Data extracted from a collection

**********

-- ==== Sys2Proof/Word.lean ====
section
/-! DEFINITION. The word types of CRCCFG (00_scope.md R8, 30_encoding.md R60). -/

namespace Sys2Proof

/-- 8 bits: one record code, one buffer byte, one byte of a checksum stream (00_scope.md R8). -/
abbrev Byte := BitVec 8

/-- 32 bits: the data field, a response, the accumulator (00_scope.md R6, `DATA_W`). -/
abbrev Word := BitVec 32

/-- A 7-bit register address (00_scope.md R6, `ADDR_W`). -/
abbrev Addr := BitVec 7

/-- A 40-bit transaction word `T` (30_encoding.md R60). -/
abbrev Txn := BitVec 40

/-- The index `i` of `AXIS[i]`, 0 to 7 (30_encoding.md R63 a). -/
abbrev AxisIdx := BitVec 3

/-- The index `j` of `BTN[j]`, 0 to 15 (30_encoding.md R63 a). -/
abbrev BtnIdx := BitVec 4

/-- The index `k` of `BUF[k]`, 0 to 63 (30_encoding.md R63 a). -/
abbrev BufIdx := BitVec 6

end Sys2Proof
end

**********

* What to produce
Write out the records in full, word for word.

* Your response
-- ==== Sys2Proof/Word.lean ====
section
/-! DEFINITION. The word types of CRCCFG (00_scope.md R8, 30_encoding.md R60). -/

namespace Sys2Proof

/-- 8 bits: one record code, one buffer byte, one byte of a checksum stream (00_scope.md R8). -/
abbrev Byte := BitVec 8

/-- 32 bits: the data field, a response, the accumulator (00_scope.md R6, `DATA_W`). -/
abbrev Word := BitVec 32

/-- A 7-bit register address (00_scope.md R6, `ADDR_W`). -/
abbrev Addr := BitVec 7

/-- A 40-bit transaction word `T` (30_encoding.md R60). -/
abbrev Txn := BitVec 40

/-- The index `i` of `AXIS[i]`, 0 to 7 (30_encoding.md R63 a). -/
abbrev AxisIdx := BitVec 3

/-- The index `j` of `BTN[j]`, 0 to 15 (30_encoding.md R63 a). -/
abbrev BtnIdx := BitVec 4

/-- The index `k` of `BUF[k]`, 0 to 63 (30_encoding.md R63 a). -/
abbrev BufIdx := BitVec 6

end Sys2Proof
end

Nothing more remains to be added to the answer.